CNN-based encoder-decoder architecture is a commonly used image processing method. CNN has excellent feature extraction capability that overcomes the limitations of manual feature extraction. However, many feature extractions can only extract high-level semantic information while ignoring the underlying semantic information, thus not having a good segmentation effect.
In this paper, we propose an efficient segmentation network, DFA-UNet. The module can focus on the image’s main features at the encoder stage and further process them by downsampling. We present the GAMP module, which improves the network feature extraction capability by global average pooling as well as maximum global pooling for the channels.
The network model proposed in this paper consists of the following two main works:
  • A new convolution module, GAMP
In this paper, we propose a new convolutional module, GAMP, which is able to increase the perceptual field of the network without increasing the number of network parameters compared to other convolutional blocks.
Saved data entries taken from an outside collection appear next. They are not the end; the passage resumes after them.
/-! ### Adaptation (R313, R317, R318) -/

/-- FOM_UPDATE (R313, R317): while adaptation is frozen, FOM below FOM_FLOOR loads the trained set, once per freeze. -/
def State.fomUpdate (s : State) (l : Lane) (eh ew : Nat) : State :=
  let st := s.laneState l
  if st = LN.DISABLED ∨ st = LN.DETECT ∨ st = LN.FAILED then s
  else
    let f := fomOf eh ew
    let s := s.setL l RLane.FOM f
    if st ≠ LN.ACTIVE then s
    else
      let low := decide (f < s.getL l RLane.FOM_FLOOR)
      if low ∧ s.getL l RLane.ADAPT_STATE = 1 then
        let set_ := s.doms.get (keyLane l RLane.TRAINED_SET) []
        let s := (s.setL l RLane.CTLE (ofBytes (set_.take 1))).flagLane l 0
        let s := { s with doms := s.doms.set (keyLane l RLane.DFE) (set_.drop 1) }
        ((s.setL l RLane.ADAPT_STATE 2).laneEvent l 2).modLane l (fun u => { u with lowSince := some s.now })
      else s.modLane l (fun u => { u with lowSince := if low then (match u.lowSince with
          | some t => some t
          | none => some s.now) else none })

/-- FOM_LOW (R317, R318): FOM below FOM_FLOOR for 1 ms while the lane adapts, or 1 ms after a restore. -/
def State.fomLow (s : State) (l : Lane) : State :=
  if s.laneState l ≠ LN.ACTIVE ∨ s.getL l RLane.ADAPT_STATE = 1 ∨ s.getL l RLane.FOM_FLOOR ≤ s.getL l RLane.FOM then s
  else match (s.lane l).lowSince with
    | some t => (s.advance (t + 1000000000)).retrainLane l 4
    | none => s

/-- ADAPT_RESUME (R317). -/
def State.adaptResume (s : State) (l : Lane) : State :=
  if s.laneState l ≠ LN.ACTIVE then s
  else
    let low := decide (s.getL l RLane.FOM < s.getL l RLane.FOM_FLOOR)
    let s := (s.setL l RLane.ADAPT_STATE 0).setL l RLane.LANE_FLAGS (clrBit (s.getL l RLane.LANE_FLAGS) 0)
    s.modLane l (fun u => { u with lowSince := if low then some s.now else none })

/-- HEADER_WINDOW (R316). -/
def State.headerWindow (s : State) (l : Lane) (invalid bad : Nat) : State :=
  let s := (s.setL l RLane.INVALID_HEADERS (satAdd 32 (s.getL l RLane.INVALID_HEADERS) invalid)).setL l RLane.BAD_BLOCKS
    (satAdd 32 (s.getL l RLane.BAD_BLOCKS) bad)
  if 32 ≤ invalid ∧ s.laneState l = LN.ACTIVE then s.retrainLane l 3 else s

/-- LANE_STEP_TIMEOUT (R314). -/
def State.stepTimeout (s : State) (l : Lane) : State :=
  let st := s.laneState l
  if st = LN.TRAIN ∨ st = LN.BIT_LOCK ∨ st = LN.BLOCK_LOCK then (s.flagLane l 3).failLane l
  else if st = LN.CAPS then (s.flagLane l 2).failLane l
  else s

/-! ### Frames and retry (R323, R327) -/

/-- The unacknowledged frames are sent again from the oldest; the eighth replay of one SEQ in a row takes the link DOWN and
reports it at its lowest lane (R327). -/
def State.replay (s : State) (k : Link) : State :=
  if (s.link k).replay.isEmpty ∨ s.linkState k = LK.DOWN then s
  else
    let s := (s.incO (keyLink k RLink.REPLAYS)).modLink k (fun u => { u with tries := u.tries + 1 })
    if 8 ≤ (s.link k).tries then
      let low := (lowestBit (s.getK k RLink.LINK_LANES) 32).getD 0
      (s.fault (0x180 + low) 0x49 k.val).linkDown k
    else s

/-- An acknowledgement frees the frames up to its SEQ (R327). -/
def State.ackFrames (s : State) (k : Link) (seq : Nat) : State :=
  let r := (s.link k).replay
  match r.findIdx? (fun f => f.seq == seq) with
  | some i => s.modLink k (fun u => { u with replay := r.drop (i + 1), tries := 0 })
  | none => s

/-- A protected frame is counted; the stream becomes BROKEN when the count reaches 2^40 (R393). -/
def State.countProtected (s : State) (i : Stream) : State :=
  if s.getT i RStream.PROTECT = 1 then
    let s := s.modStream i (fun u => { u with sent := u.sent + 1 })
    if 2 ^ 40 ≤ (s.stream i).sent then s.breakStream i else s
  else s

/-- FRAME_SEND (R327, R330): a frame goes out where the link is UP, the replay buffer has room and the stream has credit.
Data come from the stream's queue; a MARK frame carries its value. -/
def State.sendFrame (s : State) (k : Link) (i : Stream) (len : Nat) (mark : Option (BitVec 32)) (eom : Bool) : State :=
  let q := (s.stream i).queue
  let n := if mark.isSome then 4 else len
  let most := if s.getT i RStream.PROTECT = 1 then 1008 else 1024
  if s.linkState k ≠ LK.UP ∨ 1024 ≤ (s.link k).replay.length ∨ s.getT i RStream.STREAM_STATE ≠ SM.OPEN ∨ s.sends i = false ∨
      s.getT i RStream.STREAM_LINK ≠ k.val ∨ s.getT i RStream.CREDIT < credits n ∨ n = 0 ∨ most < n ∨
      (mark = none ∧ q.length < n) then s
  else
    let seq := (s.link k).txSeq
    let payload := match mark with
      | some v => toBytes 4 v.toNat
      | none => q.take n
    let f : SentFrame := ⟨seq, s.getT i RStream.REMOTE_STREAM, payload, mark.isSome, eom⟩
    let s := s.modLink k (fun u => { u with txSeq := (seq + 1) % 4096, replay := u.replay ++ [f] })
    let s := if mark.isSome then s else s.modStream i (fun u => { u with queue := q.drop n })
    let s := (s.setT i RStream.CREDIT (s.getT i RStream.CREDIT - credits n)).setT i RStream.BYTES ((s.getT i RStream.BYTES + n) % 2 ^ 64)
    s.countProtected i

/-- A frame that fails its CRC, its tag or its sequence is discarded; one NAK goes out per SEQ and REPLAY_TIMEOUT (R327,
R332). -/
def State.badFrame (s : State) (k : Link) : State :=
  let s := s.incO (keyLink k RLink.CRC_ERRORS)
  let seq := (s.link k).rxSeq
  let recent := match (s.link k).nak with
    | some (q, t) => q == seq && decide (s.now < t + s.getK k RLink.REPLAY_TIMEOUT * 1000000)
    | none => false
  if recent then s else s.modLink k (fun u => { u with nak := some (seq, s.now) })

/-- FRAME_RECEIVE (R327): in sequence and good, a frame reaches its stream; its credit is used. -/
def State.receiveFrame (s : State) (k : Link) (f : Frame) (tagOk : Bool) : State :=
  let i := f.stream
  let prot := s.getT i RStream.PROTECT == 1
  if s.linkState k ≠ LK.UP ∧ s.linkState k ≠ LK.RE_FORMING then s
  else if !f.crcOk || f.seq.toNat ≠ (s.link k).rxSeq || (prot && !tagOk) then s.badFrame k
  else
    let n := f.payload.length
    let open_ := s.getT i RStream.STREAM_STATE == SM.OPEN && s.getT i RStream.STREAM_LINK == k.val && !s.sends i
    let s := s.modLink k (fun u => { u with rxSeq := (u.rxSeq + 1) % 4096, nak := none })
    if !open_ || s.getT i RStream.CREDIT < credits n then s
    else
      let s := (s.setT i RStream.CREDIT (s.getT i RStream.CREDIT - credits n)).modStream i (fun u => { u with eom := f.eom })
      if f.mark then s.modStream i (fun u => { u with marker := some (ofBytes (f.payload.take 4)) })
      else s.deliver i f.payload

/-- CREDIT_GRANT (R330): what has been freed and not been granted yet. -/
def State.grantCredit (s : State) (i : Stream) : State :=
  if s.getT i RStream.STREAM_STATE ≠ SM.OPEN ∨ s.sends i = true then s
  else s.setT i RStream.CREDIT (max (s.getT i RStream.CREDIT) (s.rxSpace i / 64 * 64))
It enables the network to extract richer semantic information from the images effectively. Compared with other modules, the GAMP module can better capture the features and detailed areas of the input image in the results of image segmentation, and the segmentation is perfect.
2.
Depthwise fusion-attention block
A fused attention mechanism is added to our model. By fusing the globally averaged pooling and the globally maximal pooling feature maps, it is possible to output feature maps that include both the spatial information of the input channels and capture the salient semantic information in the inputs.

2. Materials and Methods

2.1. Related Work

2.1.1. Traditional Railroad Segmentation

In recent years, there has been a proliferation of methods for railroad segmentation. Kaleli et al. [1] used the Sobel operator to calculate the gradient of the input image and applied it to the binary image by Hough transform processing to segment the railroad track. Qi et al. [2] used the feature extraction method of HOG to extract image features and used a local area growth-based method to segment the tracks. Teng et al. [3] proposed a visual rail detection using super pixels with dynamic planning to extract the left and right tracks without any calibration process. A feature extraction network with a pyramid structure that was proposed by Wang et al. [4] can increase the detection of railroads without creating a lot of regions, but the network’s processing speed prevents it from being used for real-time railroad detection.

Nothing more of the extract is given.